Dans la bibliothèque de Corinne Desarzens

Chaque semaine de l’été, un écrivain choisit trois livres dans sa bilbiothèque

«Les 1001 nuits» (Folio, 1991)

Dans l’édition de Gautier-Languereau de 1957, tachée, disloquée, pelucheuse, un livre en tissu, presque, au papier incroyablement bouffant pour consoler des choses horribles qui arrivent à l’intérieur. On griffe, on fouette, on noie, on enterre vivant. Une flaque plus noire que noire éclabousse les pages 88 et 89: une baleine, un monstre culbutant un navire, cinq marins en perdition, trois qui glissent sur son flanc. Effroi et attirance. Irrésistible décompte, des 40 voleurs aux Dix petits nègres d’Agatha Christie et aux 12 enfants récemment prisonniers de la grotte marine en Thaïlande, leur sauvetage tenant en haleine le monde entier. L’injustice du coup de projecteur braqué ici plutôt que là, la disproportion et l’indifférence, contre la certitude de Shéhérazade: raconter des histoires pour sauver des vies, la sienne avec.

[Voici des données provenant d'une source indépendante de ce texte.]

/-- Intake records are checked, CSI-2 frames and Ethernet packets fill an open input, and its close is an arrival. INTAKE_RECORD_ENABLE, by
a requester that reaches the record: on a record that is off, a legal one comes on and an illegal one stays off with INT_ERR bit 0 and event
0x0D85; a record that is on goes off with EN 0. On a running port of FAB with one record for the frame: CSI_FRAME_START without an open
input opens one under NEXT where the stream is bound, has no input open and its entry is free, and otherwise counts it in INT_RING_DROP with
event 0x0D84. CSI_LONG_PACKET with a bad header counts in INT_ERR_CNT and changes nothing else; for the open input of its record it adds a
line. ETH_FRAME for no record counts in INT_ERR_CNT; with an open input and packets still to come it adds the payload from PAYOFF.
CSI_FRAME_END with an open input, the packet that reaches NPKT, and INTAKE_TIMEOUT close it: where the stream is bound, NEXT has not moved
and the pair is off, its unresolved numbers gain one open number and NEXT goes up by 1, and no input is open. INTAKE_LOCK_CHANGE writes the
port's bit of INT_PSTAT. -/
def Obligations.IntakeOpensAndClosesInputs : Prop :=
  ∀ s : State, (∀ (who : Who) (i : Fin 64) (v : W32), reaches s who (Reg.IREC i 0) = true →
      ((s.irecOf i).en = true → bit v 7 = false → ∃ t, exec (.intakeRecordEnable who i v) s = .next t ∧ t.rbit (Reg.IREC i 0) 7 = false ∧ RegsBut [Reg.IREC i 0] s t ∧ SameBut [.regs, .strms] s t)
      ∧ (∀ u, (s.irecOf i).en = false → bit v 7 = true → u = s.setReg (Reg.IREC i 0) (v &&& 0x3FFF0F07) → ∀ ok, ok = (irecOk u i && (v &&& 0xC000F078) == 0) →
        ∃ t, exec (.intakeRecordEnable who i v) s = .next t ∧ t.rbit (Reg.IREC i 0) 7 = ok ∧ (ok = true → RegsBut [Reg.IREC i 0] s t ∧ SameBut [.regs] s t)
          ∧ (ok = false → t.rbit Reg.INT_ERR 0 = true ∧ Raised 0x0D85 s t ∧ RegsBut [Reg.IREC i 0, Reg.INT_ERR] s t)))
    ∧ (∀ (port : Fin 4) (vc : Fin 16) (i : Nat) (r : IRec), s.portOn port = true → s.csiRecs port vc = [i] → r = s.irecOf i →
      (s.inputOf i = none → (openNo s r.st = none → ∃ t, exec (.csiFrameStart port vc) s = .next t ∧ (t.strm r.st).inp = some ⟨i, s.next r.st, [], 0, 0, 0, s.portCount r.port, s.portCount r.port, []⟩ ∧ SameBut [.strms, .eng] s t)
        ∧ (openNo s r.st ≠ none → ∃ t, exec (.csiFrameStart port vc) s = .next t ∧ t.reg (Reg.INT_RING_DROP r.st) = satAdd (s.reg (Reg.INT_RING_DROP r.st)) 1 ∧ Raised 0x0D84 s t
          ∧ RegsBut [Reg.INT_RING_DROP r.st] s t ∧ SameBut (evParts ++ [.regs, .eng]) s t))
      ∧ (∀ dt data crcOk, ∃ t, exec (.csiLongPacket port vc dt data false crcOk) s = .next t ∧ t.reg Reg.INT_ERR_CNT = satAdd (s.reg Reg.INT_ERR_CNT) 1 ∧ RegsBut [Reg.INT_ERR_CNT] s t ∧ SameBut [.regs] s t)
      ∧ (∀ x, s.inputOf i = some x → (∀ dt data crcOk, r.dt = dt.toNat → ∃ t y, exec (.csiLongPacket port vc dt data true crcOk) s = .next t ∧ (t.strm r.st).inp = some y ∧ y.rcd = i ∧ y.seq = x.seq
          ∧ y.units = x.units + 1 ∧ y.raw.length = (if r.inH ≤ x.raw.length then x.raw.length else x.raw.length + 1) ∧ SameBut [.strms] s t)
        ∧ (s.rbit Reg.HLK_PAIR_CFG 0 = false → s.bound r.st = true → s.next r.st = x.seq → ∃ t, exec (.csiFrameEnd port vc) s = .next t ∧ (t.strm r.st).inp = none ∧ t.next r.st = x.seq + 1
          ∧ ∃ y, (t.strm r.st).seqs = (s.strm r.st).seqs ++ [y] ∧ y.seq = x.seq ∧ y.st = .opened)))
    ∧ (∀ (port : Fin 2) (f : EthFrame), s.portOn (4 + port.val) = true →
      ((f.good = false ∨ macTakes s port f.dst = false) → ∃ t, exec (.ethFrame port f) s = .next t ∧ t.reg Reg.INT_ERR_CNT = satAdd (s.reg Reg.INT_ERR_CNT) 1 ∧ RegsBut [Reg.INT_ERR_CNT] s t ∧ SameBut [.regs] s t)
      ∧ (∀ i r x, f.good = true → macTakes s port f.dst = true → (List.range 64).find? (fun i => (s.irecOf i).en && (s.irecOf i).port == 4 + port.val && (s.irecOf i).udp == f.udpPort.toNat) = some i →
        r = s.irecOf i → Tab.getD s.eng.skip i 0 = 0 → s.inputOf i = some x →
        (x.units + 1 < r.npkt → ∃ t y, exec (.ethFrame port f) s = .next t ∧ (t.strm r.st).inp = some y ∧ y.units = x.units + 1 ∧ y.data = x.data ++ f.payload.drop r.payoff ∧ SameBut [.strms] s t)
        ∧ (r.npkt ≤ x.units + 1 → s.rbit Reg.HLK_PAIR_CFG 0 = false → s.bound r.st = true → s.next r.st = x.seq → ∃ t, exec (.ethFrame port f) s = .next t ∧ (t.strm r.st).inp = none
          ∧ t.next r.st = x.seq + 1 ∧ ∃ y, (t.strm r.st).seqs = (s.strm r.st).seqs ++ [y] ∧ y.seq = x.seq ∧ y.st = .opened)))
    ∧ (∀ (i : Fin 64) (r : IRec) (x : OpenIn), s.up 4 = true → r = s.irecOf i → r.en = true → 4 ≤ r.port → r.tmo ≠ 0 → s.inputOf i = some x → s.rbit Reg.HLK_PAIR_CFG 0 = false → s.bound r.st = true →
      s.next r.st = x.seq → ∃ t, exec (.intakeTimeout i) s = .next t ∧ (t.strm r.st).inp = none ∧ t.next r.st = x.seq + 1 ∧ ∃ y, (t.strm r.st).seqs = (s.strm r.st).seqs ++ [y] ∧ y.seq = x.seq ∧ y.st = .opened)
    ∧ (∀ (port : Fin 6) (on : Bool), s.up 4 = true → ∃ t, exec (.intakeLockChange port on) s = .next t ∧ t.rbit Reg.INT_PSTAT port.val = on
      ∧ (∀ b < 32, b ≠ port.val → t.rbit Reg.INT_PSTAT b = s.rbit Reg.INT_PSTAT b) ∧ RegsBut [Reg.INT_PSTAT] s t ∧ SameBut [.regs] s t)

/-- DMA_GO starts a firmware copy or sets ERR, and the scrubbers correct the next line without changing a byte (model's own: log 53). DMA_GO
by a requester that reaches DMA_CTL, with GO, on a channel without a copy: where both ranges lie inside their spaces the channel has a copy
with the source, destination and length of its registers and the counter that SIG names, and BUSY is set; otherwise ERR is set and no copy
starts. With a copy on the channel none is started and the copy is as before. While FAB runs: SCRUB_TICK with TINT not 0 moves the tank's
and the buffers' next line on, and DRAM_PATROL_TICK, with DRAM running and fitted and DINT not 0, the DRAM's; no byte of the tank, a core
buffer or the DRAM changes, and the 64 bytes of the tank line, or of the DRAM line, hold no correctable ECC error afterwards. What GO
captures, and that it sets ERR without a copy, are the model's choices (log entry 53). -/
def Obligations.DmaAndScrubbing : Prop :=
  ∀ s : State, (∀ (who : Who) (ch : Fin 3) (v : W32) (u : State) (sa da : W64) (n : Nat), reaches s who (Reg.DMA_CTL ch) = true → bit v 0 = true → u = s.putMasked (Reg.DMA_CTL ch) v →
      sa = BitVec.ofNat 64 (s.reg64 (Reg.DMA_SRC ch)) → da = BitVec.ofNat 64 (s.reg64 (Reg.DMA_DST ch)) → n = (s.reg (Reg.DMA_LEN ch)).toNat →
      (Tab.find? s.eng.dma ch.val = none → dmaBad s sa n = false → dmaBad s da n = false → ∃ t, exec (.dmaGo who ch v) s = .next t
        ∧ Tab.find? t.eng.dma ch.val = some ⟨sa, da, n, if u.rbit (Reg.DMA_CTL ch) 31 then some (u.fld (Reg.DMA_CTL ch) 30 16) else none, none⟩
        ∧ t.reg (Reg.DMA_STAT ch) = s.reg (Reg.DMA_STAT ch) ||| 1 ∧ RegsBut [Reg.DMA_CTL ch, Reg.DMA_STAT ch] s t ∧ SameBut [.regs, .eng] s t)
      ∧ (Tab.find? s.eng.dma ch.val = none → (dmaBad s sa n = true ∨ dmaBad s da n = true) → ∃ t, exec (.dmaGo who ch v) s = .next t
        ∧ t.reg (Reg.DMA_STAT ch) = s.reg (Reg.DMA_STAT ch) ||| 2 ∧ RegsBut [Reg.DMA_CTL ch, Reg.DMA_STAT ch] s t ∧ SameBut [.regs] s t)
      ∧ (Tab.find? s.eng.dma ch.val ≠ none → exec (.dmaGo who ch v) s = .next u))
    ∧ (s.up 4 = true → s.fld Reg.TNK_SCRUB 15 0 ≠ 0 → ∃ t, exec .scrubTick s = .next t ∧ t.eng = { s.eng with scrub := (s.eng.scrub + 1) % 2097152, scrubC := (s.eng.scrubC + 1) % 32768 }
      ∧ t.mem.tank.cells = s.mem.tank.cells ∧ t.mem.cbuf.cells = s.mem.cbuf.cells ∧ t.mem.dram = s.mem.dram ∧ (∀ e ∈ t.mem.tank.ecc, overlap (8 * e.1) 8 (64 * s.eng.scrub) 64 = true → e.2 = true)
      ∧ SameBut (evParts ++ [.regs, .eng, .tank, .cbuf]) s t)
    ∧ (s.up 4 = true → s.up 5 = true → s.fld Reg.TNK_SCRUB 31 16 ≠ 0 → 64 ≤ s.dramBytes → ∃ t, exec .dramPatrolTick s = .next t
      ∧ t.eng = { s.eng with patrol := (s.eng.patrol + 1) % (s.dramBytes / 64) } ∧ t.mem.dram.cells = s.mem.dram.cells ∧ t.mem.tank = s.mem.tank ∧ t.mem.cbuf = s.mem.cbuf
      ∧ (∀ e ∈ t.mem.dram.ecc, overlap (8 * e.1) 8 (64 * s.eng.patrol) 64 = true → e.2 = true) ∧ SameBut (evParts ++ [.regs, .eng, .dram]) s t)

Jean Echenoz, «Je m’en vais» (Minuit, 2000)

Mission très spéciale: récupérer des œuvres d’art dans le Grand Nord. A part dégivrer son freezer à l’aide d’un sèche-cheveux et d’un couteau à pain, Ferrer ne connaît rien du Grand Nord mais sait que pour trouver – et en amour pareil – mieux vaut avoir l’air de ne pas chercher. Incidents avec les chiens de traîneau, cadavre praliné de glace, sphaignes poussant dans les orbites d’un crâne ne nous ramènent que mieux à Paris, à ses 35 000 platanes et ses galeristes en tailleur en aile de ptérodactyle. Ferrer prend juste un verre et il s’en va. Tout comme Echenoz, jamais plus timide ni plus grand, inoculant une potion bizarre, à base de frissons et de silence.

Benjamin Moser, «Pourquoi ce monde (Why This World)», biographie de Clarice Lispector (Des femmes, 2012)

Ukrainienne emmenée miraculeusement, à l’âge de 2 mois, au Brésil par ses parents juifs, Clarice Lispector décédera à 57 ans à Rio, 13 livres plus tard, promue princesse de la langue portugaise. Des débuts à la Sagan. Physiquement à tomber par terre, féline aux yeux en amande, bouche dangereuse, et des doigts, des doigts si longs… Clarice se cache le visage derrière ces doigts-là, sur la version originale de la biographie que lui consacre Benjamin Moser. Extraordinaire reconstitution, la plus saisissante que j’aie jamais pu lire: cœur farouche de cette errante qui a désappris à taxer en bien et en mal, et dont l’œil… on va derrière, on vous invite dedans, là où tremble la gélatine et où se forment les larmes. Ecriture heurtée, à damner ses traducteurs essayant toujours d’ôter les épines au cactus, elle, l’auteur du Mystère du lapin pensant, écrit pour son fils aîné, Pedro. Ah, cette humilité de paysanne derrière ce maintien de reine… Maman, je suis triste. Pourquoi? Parce qu’il fait nuit et que je t’aime.


Profil

Corinne Desarzens est l’auteure de plus de 20 titres, romans, récits et chroniques. En 2017 sont parus trois livres dont Honorée Mademoiselle et Le soutien-gorge noir (L’Aire). Elle vit à Lausanne.